C doesn't have function overloading, so whenever one talks to the standard
library (e.g. to call "abs"), one must know what the underlying types are
(e.g. which of "abs", "absl", or "absll" is needed?). printf also has
a problem, and although the C standard actually tries to help there,
"%" PRIdLEAST32 and "%" PRIdFAST32 have yet to seriously challenge the
mindshare of "%d". And there are other issues.

"int" remains widely popular, even though it isn't quite the close fit
to hardware that it used to be. Consider this simple testcase, which
is representative of a broader issue, containing an innocent use of int:

  void my_copy(char *dst, const char *src, int n) {
    for (int i = 0; i != n; ++i)
      dst[i] = src[i];
  }

On LP64 platforms, this code has implicit sign-extensions to convert
the 32-bit int "i" to 64 bits in the array index expressions. Sign
extensions are relatively fast on most machines, but there's also
the cost of delaying the computations of the addresses for the memory
references, which is significant. And small loops turn small problems
into big problems. The result is around a 12% slowdown on the machine
I happen to be typing this on.

(I'm ignoring loop vectorization and memcpy pattern matching here,
to keep this example simple without loosing too much generality.)
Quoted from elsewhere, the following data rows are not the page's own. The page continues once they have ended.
-- ==== Sys2Proof/Laws/State.lean ====
section
/-! SUPPORT. One lemma per field per update of the state, each true by rfl, so that no later proof unfolds a record update; and
what a register read gives after each update. -/

namespace Sys2Proof.Machine

/-! ### State.setV -/

@[simp] theorem State.setV_mem (s : State) (x : Nibble) (b : Byte) :
    (s.setV x b).mem = s.mem := rfl
@[simp] theorem State.setV_v (s : State) (x : Nibble) (b : Byte) :
    (s.setV x b).v = s.v.set x.toNat b x.isLt := rfl
@[simp] theorem State.setV_i (s : State) (x : Nibble) (b : Byte) :
    (s.setV x b).i = s.i := rfl
@[simp] theorem State.setV_pc (s : State) (x : Nibble) (b : Byte) :
    (s.setV x b).pc = s.pc := rfl
@[simp] theorem State.setV_stack (s : State) (x : Nibble) (b : Byte) :
    (s.setV x b).stack = s.stack := rfl
@[simp] theorem State.setV_sp (s : State) (x : Nibble) (b : Byte) :
    (s.setV x b).sp = s.sp := rfl
@[simp] theorem State.setV_dt (s : State) (x : Nibble) (b : Byte) :
    (s.setV x b).dt = s.dt := rfl
@[simp] theorem State.setV_st (s : State) (x : Nibble) (b : Byte) :
    (s.setV x b).st = s.st := rfl
@[simp] theorem State.setV_key (s : State) (x : Nibble) (b : Byte) :
    (s.setV x b).key = s.key := rfl
@[simp] theorem State.setV_fb (s : State) (x : Nibble) (b : Byte) :
    (s.setV x b).fb = s.fb := rfl
@[simp] theorem State.setV_fault (s : State) (x : Nibble) (b : Byte) :
    (s.setV x b).fault = s.fault := rfl
@[simp] theorem State.setV_reports (s : State) (x : Nibble) (b : Byte) :
    (s.setV x b).reports = s.reports := rfl
@[simp] theorem State.setV_draws (s : State) (x : Nibble) (b : Byte) :
    (s.setV x b).draws = s.draws := rfl

/-! ### State.setRegs -/

@[simp] theorem State.setRegs_mem (s : State) (w : Vector Byte 16) :
    (s.setRegs w).mem = s.mem := rfl
@[simp] theorem State.setRegs_v (s : State) (w : Vector Byte 16) :
    (s.setRegs w).v = w := rfl
@[simp] theorem State.setRegs_i (s : State) (w : Vector Byte 16) :
    (s.setRegs w).i = s.i := rfl
@[simp] theorem State.setRegs_pc (s : State) (w : Vector Byte 16) :
    (s.setRegs w).pc = s.pc := rfl
@[simp] theorem State.setRegs_stack (s : State) (w : Vector Byte 16) :
    (s.setRegs w).stack = s.stack := rfl
@[simp] theorem State.setRegs_sp (s : State) (w : Vector Byte 16) :
    (s.setRegs w).sp = s.sp := rfl
@[simp] theorem State.setRegs_dt (s : State) (w : Vector Byte 16) :
    (s.setRegs w).dt = s.dt := rfl
@[simp] theorem State.setRegs_st (s : State) (w : Vector Byte 16) :
    (s.setRegs w).st = s.st := rfl
@[simp] theorem State.setRegs_key (s : State) (w : Vector Byte 16) :
    (s.setRegs w).key = s.key := rfl
@[simp] theorem State.setRegs_fb (s : State) (w : Vector Byte 16) :
    (s.setRegs w).fb = s.fb := rfl
@[simp] theorem State.setRegs_fault (s : State) (w : Vector Byte 16) :
    (s.setRegs w).fault = s.fault := rfl
@[simp] theorem State.setRegs_reports (s : State) (w : Vector Byte 16) :
    (s.setRegs w).reports = s.reports := rfl
@[simp] theorem State.setRegs_draws (s : State) (w : Vector Byte 16) :
    (s.setRegs w).draws = s.draws := rfl

/-! ### State.setI -/

@[simp] theorem State.setI_mem (s : State) (w : Word) :
    (s.setI w).mem = s.mem := rfl
@[simp] theorem State.setI_v (s : State) (w : Word) :
    (s.setI w).v = s.v := rfl
@[simp] theorem State.setI_i (s : State) (w : Word) :
    (s.setI w).i = w := rfl
@[simp] theorem State.setI_pc (s : State) (w : Word) :
    (s.setI w).pc = s.pc := rfl
@[simp] theorem State.setI_stack (s : State) (w : Word) :
    (s.setI w).stack = s.stack := rfl
@[simp] theorem State.setI_sp (s : State) (w : Word) :
    (s.setI w).sp = s.sp := rfl
@[simp] theorem State.setI_dt (s : State) (w : Word) :
    (s.setI w).dt = s.dt := rfl
@[simp] theorem State.setI_st (s : State) (w : Word) :
    (s.setI w).st = s.st := rfl
@[simp] theorem State.setI_key (s : State) (w : Word) :
    (s.setI w).key = s.key := rfl
@[simp] theorem State.setI_fb (s : State) (w : Word) :
    (s.setI w).fb = s.fb := rfl
@[simp] theorem State.setI_fault (s : State) (w : Word) :
    (s.setI w).fault = s.fault := rfl
@[simp] theorem State.setI_reports (s : State) (w : Word) :
    (s.setI w).reports = s.reports := rfl
@[simp] theorem State.setI_draws (s : State) (w : Word) :
    (s.setI w).draws = s.draws := rfl
@[simp] theorem State.setI_getV (s : State) (w : Word) (y : Nibble) :
    (s.setI w).getV y = s.getV y := rfl

/-! ### State.setPc -/

@[simp] theorem State.setPc_mem (s : State) (w : Word) :
    (s.setPc w).mem = s.mem := rfl
@[simp] theorem State.setPc_v (s : State) (w : Word) :
    (s.setPc w).v = s.v := rfl
@[simp] theorem State.setPc_i (s : State) (w : Word) :
    (s.setPc w).i = s.i := rfl
@[simp] theorem State.setPc_pc (s : State) (w : Word) :
    (s.setPc w).pc = w := rfl
@[simp] theorem State.setPc_stack (s : State) (w : Word) :
    (s.setPc w).stack = s.stack := rfl
@[simp] theorem State.setPc_sp (s : State) (w : Word) :
    (s.setPc w).sp = s.sp := rfl
@[simp] theorem State.setPc_dt (s : State) (w : Word) :
    (s.setPc w).dt = s.dt := rfl
@[simp] theorem State.setPc_st (s : State) (w : Word) :
    (s.setPc w).st = s.st := rfl
@[simp] theorem State.setPc_key (s : State) (w : Word) :
    (s.setPc w).key = s.key := rfl
@[simp] theorem State.setPc_fb (s : State) (w : Word) :
    (s.setPc w).fb = s.fb := rfl
@[simp] theorem State.setPc_fault (s : State) (w : Word) :
    (s.setPc w).fault = s.fault := rfl
@[simp] theorem State.setPc_reports (s : State) (w : Word) :
    (s.setPc w).reports = s.reports := rfl
@[simp] theorem State.setPc_draws (s : State) (w : Word) :
    (s.setPc w).draws = s.draws := rfl
@[simp] theorem State.setPc_getV (s : State) (w : Word) (y : Nibble) :
    (s.setPc w).getV y = s.getV y := rfl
However, C compilers have a way to fix this problem, by repurposing
an ancient hack. Long ago, the C standard was designed to accommodate
machines that didn't use two's complement representations for signed
integers. Different representations lead to different behaviors on
overflow, and the C committee decided to make signed integer arithmetic
portable by declaring that overflow in a signed integer type gets
undefined behavior. Since then, two's complement has largely taken over,
but the C standard still has that rule.

Today, compilers use this rule to promote 32-bit "int" variables to 64
bits to eliminate these troublesome sign extensions. This is considered
valid because any time this would change the behavior of the program,
it would be an overflow in the narrower type, which the rule says is
undefined behavior.

Now consider LLVM. In LLVM, "int" is lowered to "i32" (on LP64 targets),
and signedness is a property of operators, rather than types. For many
years, LLVM was unable to promote "int" variables, because it lacked
the necessary information. Then, I was assigned to fix this. I added
a flag named "nsw", which stands for No Signed Wrap, to be attached to
add instructions and others. It's not a very satisfying name, but it's
sufficiently unique and easy to find in LangRef. The purpose of the nsw
flag is to indicate instructions which are known to have no overflow.

The nsw flag is simple on the surface, but it has complexities. One
is that nsw add is not an associative operation (unlike mathematical
integers, two's complement wrapping signed integers, and unsigned
integers, which are all associative). With nsw, ((a + b) + c) is not
equivalent to (a + (b + c)), because (b + c) might overflow, even if
((a + b) + c) has no overflow. This is inconvenient, but it's manageable.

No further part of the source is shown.